The Edge of Seventeen : Hailee Steinfeld comes on like a Roman candle in this terrific high school comedy/drama from first-time writer/director Kelly Fremon Craig, capturing the very specific jerkiness of a cynical outsider teen. Craig’s most impressive accomplishment is the complexity of the character; there’s no one way she wants you to feel about her, so she can be a million contradictory things at once. She’s a mess that movie teens – even in great teen movies – rarely have the luxury of being, and Craig carefully constructs a narrative and a world around her that seems familiar, not based on those films, but from our own teenage years, which so often feel like a tunnel you’ll never come out of. Whip-smart, empathetic, and laugh-out-loud funny. (Includes gag reel and deleted scenes.)

ON BLU-RAY

The Tree of Wooden Clogs : New from the Criterion Collection, this 1978 Palme d’or winner from writer/director Ermanno Olmi (“featuring the people of the Bergamo countryside,” per the credits) looks at rituals and routines of daily life on a tenant farm, circa 1898. Startlingly matter-of-fact in the details and downright documentary-like in its observation, it’s a film that’s episodic in structure, but cumulatively affecting – a slow but steady drum of worrisome events builds slowly but patiently through its three-plus hour running time, amounting to a challenging but powerful meditation on faith, family, poverty, and conservatism. (Includes Mike Leigh introduction, hourlong Olmi interview program, new cast and crew discussion, archival Olmi interviews, and trailer.)

One Million Years B.C. : This 1966 sci-fi effort from director Don Chaffey (Jason and the Argonauts, Pete’s Dragon) is most famous for the advertisements of mega-star Raquel Welch in a fur bikini – and, these days, the prison-escape-enabling poster that bore that image.
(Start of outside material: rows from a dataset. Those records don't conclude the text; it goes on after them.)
/-- R120, R122, R123: TRANSMIT_START with the transmitter IDLE and the Head port UP grants the selected
source: the cell it offers goes into transmission and the starvation count moves; with no offer nothing
changes. While a cell is in transmission, a DETACHED one too (R118, R131), or the port is not UP (R133), there is no
decision and nothing changes. That the command carries out the grant decision is the model's choice (log 4), and so is the src of a reply to
an ADDRESS_ASSIGN that a second one has overtaken (log 25). -/
def Obligations.TransmitStartGrantsTheSelectedCell : Prop :=
  (∀ s : State, s.resetHeld = false → s.headTx ≠ .idle ∨ s.headPort.link ≠ .up →
    exec .transmitStart s = .next s) ∧
  ∀ (s : State) (count : Nat), s.resetHeld = false → s.headTx = .idle → s.headPort.link = .up →
    count = (if s.normal = [] then s.starvation else s.starvation + 1) →
    (selectSource s = none → exec .transmitStart s = .next s) ∧
    (selectSource s = some .urgent → ∃ c, s.urgent.head? = some c ∧
      exec .transmitStart s = .next { s with headTx := .sending .urgent c, starvation := count }) ∧
    (selectSource s = some .normal → ∃ c, s.normal.head? = some c ∧
      exec .transmitStart s = .next { s with headTx := .sending .normal c, starvation := 0 }) ∧
    (selectSource s = some .reply → ∃ (a : Byte) (r : Reply) (rest : List Reply),
      s.nodeAddress = some a ∧ s.replies = r :: rest ∧
      exec .transmitStart s = .next { s with
        headTx := .sending .reply (buildCell ⟨4, 0, 3 + r.results.length, 0, a, r.tag⟩
          ([r.kind, r.tag, r.status.code] ++ r.results))
        replies := { r with inTransmission := true } :: rest
        starvation := count })

/-- R139 to R141, R217: TRANSMIT_START that grants the report source sends the first due record again, or else
the oldest WAITING one with the next sequence that no SENT record holds; the cell carries the losses counted
so far. That the command carries out the grant decision is the model's choice (log 4). -/
def Obligations.TransmitStartSendsTheNamedReport : Prop :=
  ∀ (s : State) (count : Nat) (a : Byte), s.resetHeld = false → s.headTx = .idle → s.headPort.link = .up →
    count = (if s.normal = [] then s.starvation else s.starvation + 1) → s.nodeAddress = some a →
    selectSource s = some .report → s.sent.length ≤ 4 →
    (∀ (before after : List SentReport) (r : SentReport), s.sent = before ++ r :: after → r.cond = .due →
      (∀ x ∈ before, x.cond ≠ .due) → (∀ x ∈ before ++ after, x.seq ≠ r.seq) →
      exec .transmitStart s = .next { s with
        sent := before ++ { r with sends := r.sends + 1, cond := .inTransmission } :: after
        lostSinceSent := 0
        starvation := count
        headTx := .sending (.report r.seq) (buildCell ⟨5, 0, 11, 0, a, r.seq⟩
          ([byteOf r.kind.code] ++ bytes16 r.subject ++ [r.seq, byteOf (r.sends + 1), byteOf r.occurrences] ++
            bytes32 r.firstTime ++ [byteOf s.lostSinceSent])) }) ∧
    ((∀ x ∈ s.sent, x.cond ≠ .due) → ∃ (w : WaitingReport) (rest : List WaitingReport) (skipped : Nat) (q : Byte),
      s.waiting = w :: rest ∧ skipped ≤ s.sent.length ∧ q = s.nextSequence + BitVec.ofNat 8 skipped ∧
      (∀ x ∈ s.sent, x.seq ≠ q) ∧
      (∀ j < skipped, ∃ x ∈ s.sent, x.seq = s.nextSequence + BitVec.ofNat 8 j) ∧
      exec .transmitStart s = .next { s with
        waiting := rest
        sent := s.sent ++ [⟨w.kind, w.subject, w.occurrences, w.firstTime, q, 1, .inTransmission⟩]
        nextSequence := q + 1
        lostSinceSent := 0
        starvation := count
        headTx := .sending (.report q) (buildCell ⟨5, 0, 11, 0, a, q⟩
          ([byteOf w.kind.code] ++ bytes16 w.subject ++ [q, 1, byteOf w.occurrences] ++
            bytes32 w.firstTime ++ [byteOf s.lostSinceSent])) })
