/-- A change made at every position keeps the table legal if what it makes of an entry is legal. -/
theorem entriesLegal_atEveryPosition {f : Fin 64 → State → State} {g : Fin 64 → State → Entry}
    (hf : ∀ i s, ChangesEntry i (g i s) s (f i s))
    (hg : ∀ i s, entriesLegal s → EntryLegal s.held i (g i s)) (s : State) (hs : entriesLegal s) :
    entriesLegal (atEveryPosition f s) := by
  unfold atEveryPosition
  generalize List.finRange 64 = l
  induction l generalizing s with
  | nil => exact hs
  | cons i l ih => exact ih _ ((hf i s).entriesLegal (hg i s hs) hs)

theorem entryOfArgs_pending {args : List Byte} {a : Fin 32} {e : Entry} (h : entryOfArgs args a = some e) :
    e.state = .pending := by
  unfold entryOfArgs at h
  split at h <;> cases h
  rfl

theorem entriesLegal_writeEntry {i : Fin 64} {e : Entry} {s : State} (he : e.state = .pending)
    (hs : entriesLegal s) : entriesLegal (writeEntry i e s) := by
  have hset : entriesLegal (s.setEntry i e) :=
    (ChangesEntry.set i e s (by rw [he]; decide)).entriesLegal (.of_pending he) hs
  unfold writeEntry
  dsimp only
  repeat' split
  all_goals exact entriesLegal_congr hset rfl rfl

theorem entriesLegal_ownerAnswer (k : Kind) (args : List Byte) (s : State) (hs : entriesLegal s) :
    entriesLegal (ownerAnswer k args s).st := by
  cases hk : k.writesEntries with
  | false =>
    obtain ⟨he, ht⟩ := ownerAnswer_keeps_entries hk args s
    exact entriesLegal_congr hs he ht
  | true =>
    cases k with
    | entryWrite =>
      simp only [ownerAnswer, answerEntryWrite, refusal]
      split
      · exact hs
      · split
        · exact hs
        · split
          · exact hs
          · rename_i he
            repeat' split
            all_goals first | exact hs | exact entriesLegal_writeEntry (entryOfArgs_pending he) hs
    | batchActivate =>
      simp only [ownerAnswer, answerBatchActivate, refusal]
      split
      · dsimp only
        refine entriesLegal_atEveryPosition (activateAt_changes _ _) (fun i s hs => ?_) s hs
        split
        · exact .of_live rfl
        · split
          · exact (hs i).retired
          · exact hs i
      · exact hs
    | entryRetire =>
      simp only [ownerAnswer, answerEntryRetire, refusal]
      split
      · exact hs
      · exact (retireEntry_changes _ s).entriesLegal (hs _).retired hs
    | batchRetire =>
      simp only [ownerAnswer, answerBatchRetire, refusal]
      split
      · exact hs
      · dsimp only
        refine entriesLegal_atEveryPosition (retireIfIn_changes _) (fun i s hs => ?_) s hs
        split
        · exact (hs i).retired
        · exact hs i
    | batchDiscard =>
      simp only [ownerAnswer, answerBatchDiscard, refusal]
      split
      · exact hs
      · dsimp only
        refine entriesLegal_atEveryPosition (discardIfIn_changes _) (fun i s hs => ?_) s hs
        split
        · exact .of_cleared _ i
        · exact hs i
    | _ => cases hk

/-! ### Every event -/

theorem entriesLegal_keptByTakingParts : KeptByTakingParts entriesLegal where
  reset s _ := entriesLegal_deviceReset s
  owner := entriesLegal_ownerAnswer
  count _ _ _ hs := entriesLegal_congr hs rfl rfl
  queue _ _ _ hs := entriesLegal_congr hs rfl rfl
  store _ _ hs := entriesLegal_congr hs rfl rfl

theorem entriesLegal_takePayload (f : Form) (payload : List Byte) (s : State) (hs : entriesLegal s) :
    entriesLegal (takePayload f payload s) := by
  unfold takePayload
  split
  · exact entriesLegal_keptByTakingParts.take f _ _ _ s hs
  · exact entriesLegal_congr hs rfl rfl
But she doesn’t even show up until the 28-minute mark of this “story from long, long ago” set in “a hard, unfriendly world.” It is, full disclosure, often some awfully silly business (put simply, it’s what Caveman was parodying and Quest for Fire was correcting). And it’s easy to pick apart the straight and white teeth, fake beards, and aforementioned fur bikini, but credit where due: these cave people don’t miraculously speak English or any of that nonsense. The soundtrack is all grunts, nonsense words, and effects, for 100 minutes – which is sort of daring and experimental, particularly for a big studio picture in ’66. It’s almost purely visual, in other words, which is just fine when so much of the film consists of knockout Ray Harryhausen effects – in addition to incongruent dinosaurs, it’s chock full of giant lizards, turtles, and spiders, owing more to the monster movies of the ‘50s than the actual Neanderthal era. Not a great movie, but an entertaining and oddly fascinating one. (Includes both the international and U.S. cuts, audio commentary, interviews, advertising materials, and trailers.)